TRY IT:
Set down every record below exactly as it stands.

---*---

-- ==== Sys2Proof/WellFormed.lean ====
section
/-! DEFINITION. Which commands have an encoding: every bit-vector operand does (30_encoding.md R46 "all bit patterns are
accepted"), and RXLOAD carries exactly 48 data octets (R41 format X). -/

namespace Sys2Proof

/-- The command is one the encoding can carry. The only operand whose type says too little is RXLOAD's `data`. -/
def Instr.wellFormed : Instr → Bool
  | .rxload _ data => data.length == Config.pktLen
  | .init _ | .li | .vn | .mode | .strat | .poll | .prec | .rdel | .rdisp | .refid | .tsdec _ | .ms2cal _ | .tsenc _ _
  | .valid | .delay _ _ _ _ | .offs _ _ _ _ | .txread => true

end Sys2Proof
end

---*---

ANSWER TO THE PROBLEM:
-- ==== Sys2Proof/WellFormed.lean ====
section
/-! DEFINITION. Which commands have an encoding: every bit-vector operand does (30_encoding.md R46 "all bit patterns are
accepted"), and RXLOAD carries exactly 48 data octets (R41 format X). -/

namespace Sys2Proof

/-- The command is one the encoding can carry. The only operand whose type says too little is RXLOAD's `data`. -/
def Instr.wellFormed : Instr → Bool
  | .rxload _ data => data.length == Config.pktLen
  | .init _ | .li | .vn | .mode | .strat | .poll | .prec | .rdel | .rdisp | .refid | .tsdec _ | .ms2cal _ | .tsenc _ _
  | .valid | .delay _ _ _ _ | .offs _ _ _ _ | .txread => true

end Sys2Proof
end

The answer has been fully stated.